[jira] [Updated] (HUDI-4287) Optimize Flink checkpoint meta mechanism to fix mistaken pending instants

Shizhi Chen (Jira) Mon, 27 Jun 2022 05:47:05 -0700


     [ 
https://issues.apache.org/jira/browse/HUDI-4287?page=com.atlassian.jira.plugin.system.issuetabpanels:all-tabpanel
 ]


Shizhi Chen updated HUDI-4287:
------------------------------
    Description: 
*Problem reveiw*

CkpMetadata is introduced into flink module to reduce timeline burden, but 
currently its 
mechanism lacks corresponding status for rollback instants, which may result in 
commit/delta commit instants deletion, and thus 
StreamWriteOperatorCoordinator(meta end) and Write function(data end) will not 
be coordinatited correctly.

Finally, data files will be deleted by mistake.

This situation will be easy to reproduced especially when 
StreamWriteOperatorCoordinator schedules table services for a long time between 
commit and init instants after the restoration from a checkpoint.

 

*Stable Reproduction Proccedure*
 * a.

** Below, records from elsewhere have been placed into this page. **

-- ==== Sys2Proof/Laws/State.lean ====
section
/-! SUPPORT. What each update of the state does to each field, one lemma per field per update, so that no later proof unfolds a
record update. -/

namespace Sys2Proof.Machine

variable (s : State)

/-! ### respond -/

@[simp] theorem respond_phase (data : Word) : (respond data s).phase = s.phase := rfl
@[simp] theorem respond_freq (data : Word) : (respond data s).freq = s.freq := rfl
@[simp] theorem respond_lcg (data : Word) : (respond data s).lcg = s.lcg := rfl
@[simp] theorem respond_symbolPhase (data : Word) : (respond data s).symbolPhase = s.symbolPhase := rfl
@[simp] theorem respond_symbolStep (data : Word) : (respond data s).symbolStep = s.symbolStep := rfl
@[simp] theorem respond_baseFreq (data : Word) : (respond data s).baseFreq = s.baseFreq := rfl
@[simp] theorem respond_shift1 (data : Word) : (respond data s).shift1 = s.shift1 := rfl
@[simp] theorem respond_shift2 (data : Word) : (respond data s).shift2 = s.shift2 := rfl
@[simp] theorem respond_swapOnStart (data : Word) : (respond data s).swapOnStart = s.swapOnStart := rfl
@[simp] theorem respond_active (data : Word) : (respond data s).active = s.active := rfl
@[simp] theorem respond_symbolIndex (data : Word) : (respond data s).symbolIndex = s.symbolIndex := rfl
@[simp] theorem respond_bandIndex (data : Word) : (respond data s).bandIndex = s.bandIndex := rfl
@[simp] theorem respond_freqCount (data : Word) : (respond data s).freqCount = s.freqCount := rfl
@[simp] theorem respond_symCount (data : Word) : (respond data s).symCount = s.symCount := rfl
@[simp] theorem respond_ready (data : Word) : (respond data s).ready = s.ready := rfl
@[simp] theorem respond_errflags (data : Word) : (respond data s).errflags = s.errflags := rfl
@[simp] theorem respond_fillRemaining (data : Word) : (respond data s).fillRemaining = s.fillRemaining := rfl
@[simp] theorem respond_ftab (data : Word) : (respond data s).ftab = s.ftab := rfl
@[simp] theorem respond_stab (data : Word) : (respond data s).stab = s.stab := rfl
@[simp] theorem respond_rst (data : Word) : (respond data s).rst = s.rst := rfl
@[simp] theorem respond_cmdPort (data : Word) : (respond data s).cmdPort = s.cmdPort := rfl
@[simp] theorem respond_wallSec (data : Word) : (respond data s).wallSec = s.wallSec := rfl
@[simp] theorem respond_hostTakes (data : Word) : (respond data s).hostTakes = s.hostTakes := rfl
@[simp] theorem respond_responses (data : Word) : (respond data s).responses = s.responses ++ [{ code := 0, data := data }] := rfl
@[simp] theorem respond_beats (data : Word) : (respond data s).beats = s.beats := rfl
@[simp] theorem respond_lcgSeed (data : Word) : (respond data s).lcgSeed = s.lcgSeed := rfl
@[simp] theorem respond_resets (data : Word) : (respond data s).resets = s.resets := rfl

Before starting a job, let's modify the 
StreamWriteOperatorCoordinator#notifyCheckpointComplete like:
!image-2022-06-27-19-42-14-676.png|width=629,height=385! 
It does nothing but to mock the possible long time table services for fast 
reproduction.
 * b. Start a simple flink hudi job such as append, and don't hesitate to kill 
it when the 2nd checkpoint is in INFLIGHT.
 * c. Let's restart it from the checkpoint restoration, it'll be sure to hit 
the case after another 2 checkpoints, which may be accompanied by the 
FileNotFoundException:
!image-2022-06-27-20-29-49-897.png|width=580,height=445! 
More important, we could observe the incoordination:
!image-2022-06-27-20-07-55-984.png|width=593,height=125! 
The screenshot above shows that the instant should be 20220531163135119 in 
2022-05-31 16:36 which is committed by StreamWriteOperatorCoordinator as meta 
end.
!image-2022-06-27-20-11-47-939.png|width=590,height=177! 
At the same time, the data files are written with the wrong base commit 
instant: 20220531161923191, which is deleted during rollbacks in procedure c. 
for its uncompletement and also should have been evicted from ckp_meta.

 

*Solution*
The solution is to optimize the mechanism with CANCELLED CkpMessage state in 
the highest priority corresponding with DELETE instant during rollback action.

  was:
*Problem reveiw*

CkpMetadata is introduced into flink module to reduce timeline burden, but 
currently its 
mechanism lacks corresponding status for rollback instants, which may result in 
commit/delta commit instants deletion, and thus 
StreamWriteOperatorCoordinator(meta end) and Write function(data end) will not 
be coordinatited correctly.

Finally, data files will be deleted by mistake.

This situation will be easy to reproduced especially when 
StreamWriteOperatorCoordinator schedules table services for a long time between 
commit and init instants after the restoration from a checkpoint.

 

*Stable Reproduction Proccedure*
 * a. Before starting a job, let's modify the 
StreamWriteOperatorCoordinator#notifyCheckpointComplete like:
!image-2022-06-27-19-42-14-676.png! 
It does nothing but to mock the possible long time table services for fast 
reproduction.
 * b. Start a simple flink hudi job such as append, and don't hesitate to kill 
it when the 2nd checkpoint is in INFLIGHT.
 * c. Let's restart it from the checkpoint restoration, it'll be sure to hit 
the case after another 2 checkpoints, which may be accompanied by the 
FileNotFoundException:
!image-2022-06-27-20-29-49-897.png! 
More important, we could observe the incoordination:
!image-2022-06-27-20-07-55-984.png! 
The screenshot above shows that the instant should be 20220531163135119 in 
2022-05-31 16:36 which is committed by StreamWriteOperatorCoordinator as meta 
end.
!image-2022-06-27-20-11-47-939.png! 
At the same time, the data files are written with the wrong base commit 
instant: 20220531161923191, which is deleted during rollbacks in procedure c. 
for its uncompletement and also should have been evicted from ckp_meta.

 

*Solution*
The solution is to optimize the mechanism with CANCELLED CkpMessage state in 
the highest priority corresponding with DELETE instant during rollback action.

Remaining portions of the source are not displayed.